Task to complete -
Return every line from the records below in which the word "flushl" is found.

(Saved entries)
⟨

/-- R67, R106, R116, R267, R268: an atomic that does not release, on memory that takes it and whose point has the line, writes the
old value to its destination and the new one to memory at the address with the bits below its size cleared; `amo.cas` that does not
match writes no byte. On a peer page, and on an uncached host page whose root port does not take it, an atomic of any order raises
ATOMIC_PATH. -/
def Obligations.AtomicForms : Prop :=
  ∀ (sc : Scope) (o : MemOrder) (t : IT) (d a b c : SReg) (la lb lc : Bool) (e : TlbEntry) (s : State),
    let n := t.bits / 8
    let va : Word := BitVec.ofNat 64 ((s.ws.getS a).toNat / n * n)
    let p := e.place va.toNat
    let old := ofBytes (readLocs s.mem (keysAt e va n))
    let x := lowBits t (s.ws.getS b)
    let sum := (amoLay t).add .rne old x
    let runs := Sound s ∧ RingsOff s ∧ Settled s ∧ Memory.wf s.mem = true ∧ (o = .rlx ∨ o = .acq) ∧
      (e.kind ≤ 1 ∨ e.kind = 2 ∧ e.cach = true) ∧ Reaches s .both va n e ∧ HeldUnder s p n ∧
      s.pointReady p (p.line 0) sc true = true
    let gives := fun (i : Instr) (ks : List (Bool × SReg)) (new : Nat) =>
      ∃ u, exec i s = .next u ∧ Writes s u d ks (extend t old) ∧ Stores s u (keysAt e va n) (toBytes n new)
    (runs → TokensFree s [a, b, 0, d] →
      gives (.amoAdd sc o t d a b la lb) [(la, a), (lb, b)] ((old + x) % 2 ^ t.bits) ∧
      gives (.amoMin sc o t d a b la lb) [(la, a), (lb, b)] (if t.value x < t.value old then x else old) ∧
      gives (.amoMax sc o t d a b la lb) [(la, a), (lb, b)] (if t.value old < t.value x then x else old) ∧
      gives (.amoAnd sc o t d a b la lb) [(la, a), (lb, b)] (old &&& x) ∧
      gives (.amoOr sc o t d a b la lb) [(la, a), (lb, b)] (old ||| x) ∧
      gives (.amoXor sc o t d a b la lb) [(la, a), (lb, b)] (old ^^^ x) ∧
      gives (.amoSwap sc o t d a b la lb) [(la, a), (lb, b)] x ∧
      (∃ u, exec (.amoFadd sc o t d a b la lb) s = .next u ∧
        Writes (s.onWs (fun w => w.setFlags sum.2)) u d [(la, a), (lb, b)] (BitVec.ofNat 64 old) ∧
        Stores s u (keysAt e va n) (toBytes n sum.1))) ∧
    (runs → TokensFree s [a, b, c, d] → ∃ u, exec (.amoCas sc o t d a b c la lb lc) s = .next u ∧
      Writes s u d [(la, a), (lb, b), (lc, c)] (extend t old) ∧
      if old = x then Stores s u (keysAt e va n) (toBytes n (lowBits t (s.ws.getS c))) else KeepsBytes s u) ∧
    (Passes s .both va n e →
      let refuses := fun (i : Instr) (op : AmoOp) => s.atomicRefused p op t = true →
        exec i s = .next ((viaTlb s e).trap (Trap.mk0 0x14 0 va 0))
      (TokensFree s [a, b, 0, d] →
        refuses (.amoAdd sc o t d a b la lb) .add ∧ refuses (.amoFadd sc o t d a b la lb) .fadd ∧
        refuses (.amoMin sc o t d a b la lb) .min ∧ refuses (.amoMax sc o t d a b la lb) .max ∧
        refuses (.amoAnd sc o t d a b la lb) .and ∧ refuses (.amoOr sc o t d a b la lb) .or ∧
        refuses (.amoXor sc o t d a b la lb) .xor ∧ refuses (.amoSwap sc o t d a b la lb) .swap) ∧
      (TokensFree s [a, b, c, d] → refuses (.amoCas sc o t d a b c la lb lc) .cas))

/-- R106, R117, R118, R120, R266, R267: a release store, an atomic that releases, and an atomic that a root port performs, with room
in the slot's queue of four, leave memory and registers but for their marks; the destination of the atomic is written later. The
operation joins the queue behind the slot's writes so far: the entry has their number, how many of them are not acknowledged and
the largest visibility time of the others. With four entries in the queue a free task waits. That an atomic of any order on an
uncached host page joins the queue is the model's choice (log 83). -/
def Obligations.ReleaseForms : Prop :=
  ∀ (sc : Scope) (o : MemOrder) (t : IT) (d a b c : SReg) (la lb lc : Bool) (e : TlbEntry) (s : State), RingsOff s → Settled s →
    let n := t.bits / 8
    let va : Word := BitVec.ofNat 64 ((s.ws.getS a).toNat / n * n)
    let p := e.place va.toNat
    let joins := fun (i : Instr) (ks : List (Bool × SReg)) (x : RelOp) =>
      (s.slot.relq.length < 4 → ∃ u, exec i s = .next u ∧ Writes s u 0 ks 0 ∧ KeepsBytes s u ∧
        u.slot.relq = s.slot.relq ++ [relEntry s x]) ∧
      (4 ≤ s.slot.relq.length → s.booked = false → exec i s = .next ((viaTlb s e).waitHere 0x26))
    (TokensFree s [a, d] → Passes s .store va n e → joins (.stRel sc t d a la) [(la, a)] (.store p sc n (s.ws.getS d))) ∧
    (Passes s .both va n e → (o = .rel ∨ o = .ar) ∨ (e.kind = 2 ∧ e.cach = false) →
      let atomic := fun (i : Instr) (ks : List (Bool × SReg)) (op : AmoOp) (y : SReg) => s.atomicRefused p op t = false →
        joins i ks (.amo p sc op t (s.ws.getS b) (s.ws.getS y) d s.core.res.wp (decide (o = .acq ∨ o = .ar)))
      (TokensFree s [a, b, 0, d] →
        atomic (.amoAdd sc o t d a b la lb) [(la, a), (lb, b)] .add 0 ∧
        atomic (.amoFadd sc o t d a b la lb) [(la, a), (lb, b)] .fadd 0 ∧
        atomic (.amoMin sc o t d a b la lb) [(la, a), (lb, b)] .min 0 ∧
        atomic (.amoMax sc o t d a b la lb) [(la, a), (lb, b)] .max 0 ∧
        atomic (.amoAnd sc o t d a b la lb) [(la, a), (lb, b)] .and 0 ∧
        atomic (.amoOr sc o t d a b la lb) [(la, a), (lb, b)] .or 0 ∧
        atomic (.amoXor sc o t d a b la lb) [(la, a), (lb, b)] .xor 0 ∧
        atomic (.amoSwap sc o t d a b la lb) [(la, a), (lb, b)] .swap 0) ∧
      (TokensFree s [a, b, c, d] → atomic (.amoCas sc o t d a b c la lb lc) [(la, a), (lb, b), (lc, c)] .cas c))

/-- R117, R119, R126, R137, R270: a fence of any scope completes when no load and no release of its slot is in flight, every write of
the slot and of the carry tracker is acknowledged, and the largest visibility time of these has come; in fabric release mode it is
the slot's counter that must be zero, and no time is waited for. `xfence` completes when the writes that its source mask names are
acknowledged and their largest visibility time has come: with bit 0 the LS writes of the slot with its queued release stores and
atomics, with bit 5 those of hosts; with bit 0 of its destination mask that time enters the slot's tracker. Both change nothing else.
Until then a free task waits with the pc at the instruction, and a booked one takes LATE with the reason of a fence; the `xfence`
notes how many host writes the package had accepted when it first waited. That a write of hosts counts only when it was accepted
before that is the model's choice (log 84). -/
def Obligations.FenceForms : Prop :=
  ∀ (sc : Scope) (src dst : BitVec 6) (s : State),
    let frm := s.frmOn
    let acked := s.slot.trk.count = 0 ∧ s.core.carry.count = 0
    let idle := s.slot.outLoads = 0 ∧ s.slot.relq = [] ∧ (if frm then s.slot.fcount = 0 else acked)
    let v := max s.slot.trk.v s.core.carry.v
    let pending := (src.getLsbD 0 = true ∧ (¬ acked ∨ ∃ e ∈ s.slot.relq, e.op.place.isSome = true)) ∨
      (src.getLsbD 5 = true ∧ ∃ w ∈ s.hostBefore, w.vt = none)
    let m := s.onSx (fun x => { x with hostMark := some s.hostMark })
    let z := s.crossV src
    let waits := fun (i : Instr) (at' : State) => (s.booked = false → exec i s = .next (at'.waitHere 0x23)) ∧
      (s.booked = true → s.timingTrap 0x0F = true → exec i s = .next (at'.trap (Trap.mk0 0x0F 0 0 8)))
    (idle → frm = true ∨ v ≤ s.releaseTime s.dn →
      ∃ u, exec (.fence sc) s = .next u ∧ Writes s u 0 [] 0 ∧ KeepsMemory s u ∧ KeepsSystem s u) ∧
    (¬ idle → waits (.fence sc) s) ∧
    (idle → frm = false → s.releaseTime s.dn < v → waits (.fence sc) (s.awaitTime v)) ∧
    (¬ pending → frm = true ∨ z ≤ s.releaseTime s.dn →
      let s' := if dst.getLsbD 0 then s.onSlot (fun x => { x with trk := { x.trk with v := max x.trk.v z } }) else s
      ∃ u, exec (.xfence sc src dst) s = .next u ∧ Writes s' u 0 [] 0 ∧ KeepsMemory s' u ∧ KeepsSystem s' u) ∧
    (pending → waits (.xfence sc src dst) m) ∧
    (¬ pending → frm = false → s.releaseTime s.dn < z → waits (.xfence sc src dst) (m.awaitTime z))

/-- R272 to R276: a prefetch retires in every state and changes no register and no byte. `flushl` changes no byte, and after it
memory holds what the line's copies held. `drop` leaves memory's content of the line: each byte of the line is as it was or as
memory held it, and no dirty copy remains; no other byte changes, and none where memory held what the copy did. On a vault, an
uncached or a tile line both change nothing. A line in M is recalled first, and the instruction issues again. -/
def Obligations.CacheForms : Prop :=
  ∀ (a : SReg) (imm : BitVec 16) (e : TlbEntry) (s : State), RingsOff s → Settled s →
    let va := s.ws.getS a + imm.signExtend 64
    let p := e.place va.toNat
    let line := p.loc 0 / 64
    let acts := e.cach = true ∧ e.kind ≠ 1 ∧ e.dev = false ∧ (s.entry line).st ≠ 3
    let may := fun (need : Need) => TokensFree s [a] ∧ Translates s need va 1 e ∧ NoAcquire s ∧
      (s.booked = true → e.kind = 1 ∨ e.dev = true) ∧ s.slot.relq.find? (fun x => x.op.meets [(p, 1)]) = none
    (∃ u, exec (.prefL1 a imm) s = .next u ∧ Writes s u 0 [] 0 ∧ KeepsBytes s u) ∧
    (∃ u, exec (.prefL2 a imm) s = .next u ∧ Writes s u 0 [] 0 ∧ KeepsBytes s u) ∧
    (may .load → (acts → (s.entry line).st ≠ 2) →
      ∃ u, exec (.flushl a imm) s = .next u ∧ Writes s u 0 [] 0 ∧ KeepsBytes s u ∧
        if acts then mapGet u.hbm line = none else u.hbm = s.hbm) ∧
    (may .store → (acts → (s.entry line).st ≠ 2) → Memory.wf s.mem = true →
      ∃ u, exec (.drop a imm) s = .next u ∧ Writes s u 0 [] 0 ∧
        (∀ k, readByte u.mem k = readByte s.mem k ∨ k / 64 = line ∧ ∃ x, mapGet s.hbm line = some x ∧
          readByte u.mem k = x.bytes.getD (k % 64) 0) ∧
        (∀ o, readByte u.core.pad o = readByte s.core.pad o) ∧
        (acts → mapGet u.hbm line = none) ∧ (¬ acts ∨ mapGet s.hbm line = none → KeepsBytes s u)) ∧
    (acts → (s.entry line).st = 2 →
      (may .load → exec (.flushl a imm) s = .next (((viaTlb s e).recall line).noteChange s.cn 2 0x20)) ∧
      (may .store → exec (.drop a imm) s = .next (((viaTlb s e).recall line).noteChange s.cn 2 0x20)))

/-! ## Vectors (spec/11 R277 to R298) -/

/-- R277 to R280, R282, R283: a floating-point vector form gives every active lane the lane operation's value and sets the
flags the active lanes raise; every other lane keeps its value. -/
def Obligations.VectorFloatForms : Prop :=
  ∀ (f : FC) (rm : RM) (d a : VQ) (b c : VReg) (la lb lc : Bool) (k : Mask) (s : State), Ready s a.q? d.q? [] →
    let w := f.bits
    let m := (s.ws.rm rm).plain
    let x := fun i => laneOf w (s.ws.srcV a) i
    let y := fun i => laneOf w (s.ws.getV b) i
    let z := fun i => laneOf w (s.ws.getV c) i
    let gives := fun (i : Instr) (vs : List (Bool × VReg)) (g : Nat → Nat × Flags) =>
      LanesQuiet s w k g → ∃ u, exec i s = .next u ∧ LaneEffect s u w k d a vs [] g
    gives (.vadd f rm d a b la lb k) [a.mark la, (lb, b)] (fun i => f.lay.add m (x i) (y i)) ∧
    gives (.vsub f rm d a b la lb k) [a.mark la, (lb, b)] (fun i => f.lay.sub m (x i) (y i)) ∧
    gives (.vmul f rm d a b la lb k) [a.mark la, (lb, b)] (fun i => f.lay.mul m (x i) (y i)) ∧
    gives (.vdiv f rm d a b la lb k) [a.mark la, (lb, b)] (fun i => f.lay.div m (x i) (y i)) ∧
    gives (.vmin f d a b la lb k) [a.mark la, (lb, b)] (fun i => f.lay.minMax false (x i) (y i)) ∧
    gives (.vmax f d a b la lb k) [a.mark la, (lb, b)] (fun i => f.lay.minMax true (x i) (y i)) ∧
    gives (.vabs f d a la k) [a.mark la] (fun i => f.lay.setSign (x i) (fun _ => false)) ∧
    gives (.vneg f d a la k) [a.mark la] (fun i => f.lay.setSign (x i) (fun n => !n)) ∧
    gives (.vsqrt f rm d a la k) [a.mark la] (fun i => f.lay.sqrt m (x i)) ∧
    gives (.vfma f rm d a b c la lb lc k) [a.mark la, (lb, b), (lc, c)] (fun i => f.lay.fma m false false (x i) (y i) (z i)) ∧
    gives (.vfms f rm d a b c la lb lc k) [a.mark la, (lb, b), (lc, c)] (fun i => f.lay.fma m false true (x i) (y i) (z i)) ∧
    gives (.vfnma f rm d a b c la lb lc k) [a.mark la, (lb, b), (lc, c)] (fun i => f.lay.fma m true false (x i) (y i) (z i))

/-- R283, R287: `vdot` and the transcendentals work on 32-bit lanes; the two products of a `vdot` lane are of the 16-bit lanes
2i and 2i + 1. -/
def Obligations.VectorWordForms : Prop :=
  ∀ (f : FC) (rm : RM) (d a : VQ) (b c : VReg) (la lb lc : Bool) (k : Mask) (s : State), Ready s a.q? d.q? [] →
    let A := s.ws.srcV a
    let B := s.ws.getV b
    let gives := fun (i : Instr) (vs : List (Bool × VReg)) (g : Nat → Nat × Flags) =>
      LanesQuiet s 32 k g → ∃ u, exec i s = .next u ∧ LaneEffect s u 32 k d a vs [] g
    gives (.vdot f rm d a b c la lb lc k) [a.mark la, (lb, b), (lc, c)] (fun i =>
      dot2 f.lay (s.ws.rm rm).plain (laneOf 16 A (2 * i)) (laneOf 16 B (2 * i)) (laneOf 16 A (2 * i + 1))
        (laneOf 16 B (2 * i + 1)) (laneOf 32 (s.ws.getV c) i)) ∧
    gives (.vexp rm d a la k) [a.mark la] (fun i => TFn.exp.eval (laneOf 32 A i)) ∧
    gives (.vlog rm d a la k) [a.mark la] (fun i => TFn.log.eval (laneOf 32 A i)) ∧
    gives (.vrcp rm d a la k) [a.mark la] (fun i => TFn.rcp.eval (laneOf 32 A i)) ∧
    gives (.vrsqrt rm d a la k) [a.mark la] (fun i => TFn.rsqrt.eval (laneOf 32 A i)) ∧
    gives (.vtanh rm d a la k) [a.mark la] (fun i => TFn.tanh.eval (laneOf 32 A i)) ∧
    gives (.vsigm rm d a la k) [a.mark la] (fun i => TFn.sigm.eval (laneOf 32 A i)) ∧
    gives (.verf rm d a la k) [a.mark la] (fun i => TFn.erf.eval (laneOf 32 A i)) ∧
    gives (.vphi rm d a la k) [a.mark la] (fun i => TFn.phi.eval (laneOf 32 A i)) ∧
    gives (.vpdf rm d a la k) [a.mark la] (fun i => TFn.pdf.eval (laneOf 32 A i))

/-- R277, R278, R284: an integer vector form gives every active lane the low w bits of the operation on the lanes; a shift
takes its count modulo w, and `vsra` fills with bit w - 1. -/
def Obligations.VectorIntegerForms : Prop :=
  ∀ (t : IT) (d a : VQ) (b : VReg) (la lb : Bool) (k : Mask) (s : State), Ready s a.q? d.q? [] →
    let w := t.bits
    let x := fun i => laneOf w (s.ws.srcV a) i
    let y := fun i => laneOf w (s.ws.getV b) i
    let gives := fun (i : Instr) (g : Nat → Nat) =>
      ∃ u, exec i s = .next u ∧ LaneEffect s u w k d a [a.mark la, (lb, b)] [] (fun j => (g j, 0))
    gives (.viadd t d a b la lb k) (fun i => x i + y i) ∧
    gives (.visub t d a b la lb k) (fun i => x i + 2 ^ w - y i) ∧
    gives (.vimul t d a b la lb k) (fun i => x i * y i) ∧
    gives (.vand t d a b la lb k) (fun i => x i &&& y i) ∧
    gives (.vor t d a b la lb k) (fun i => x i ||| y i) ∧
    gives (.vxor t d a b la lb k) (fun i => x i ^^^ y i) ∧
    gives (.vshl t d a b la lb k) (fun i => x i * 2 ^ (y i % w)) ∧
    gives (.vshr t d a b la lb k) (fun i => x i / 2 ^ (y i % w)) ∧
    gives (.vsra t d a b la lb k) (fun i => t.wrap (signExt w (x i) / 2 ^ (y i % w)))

⟩

Written answer -
/-- R272 to R276: a prefetch retires in every state and changes no register and no byte. `flushl` changes no byte, and after it
      ∃ u, exec (.flushl a imm) s = .next u ∧ Writes s u 0 [] 0 ∧ KeepsBytes s u ∧
      (may .load → exec (.flushl a imm) s = .next (((viaTlb s e).recall line).noteChange s.cn 2 0x20)) ∧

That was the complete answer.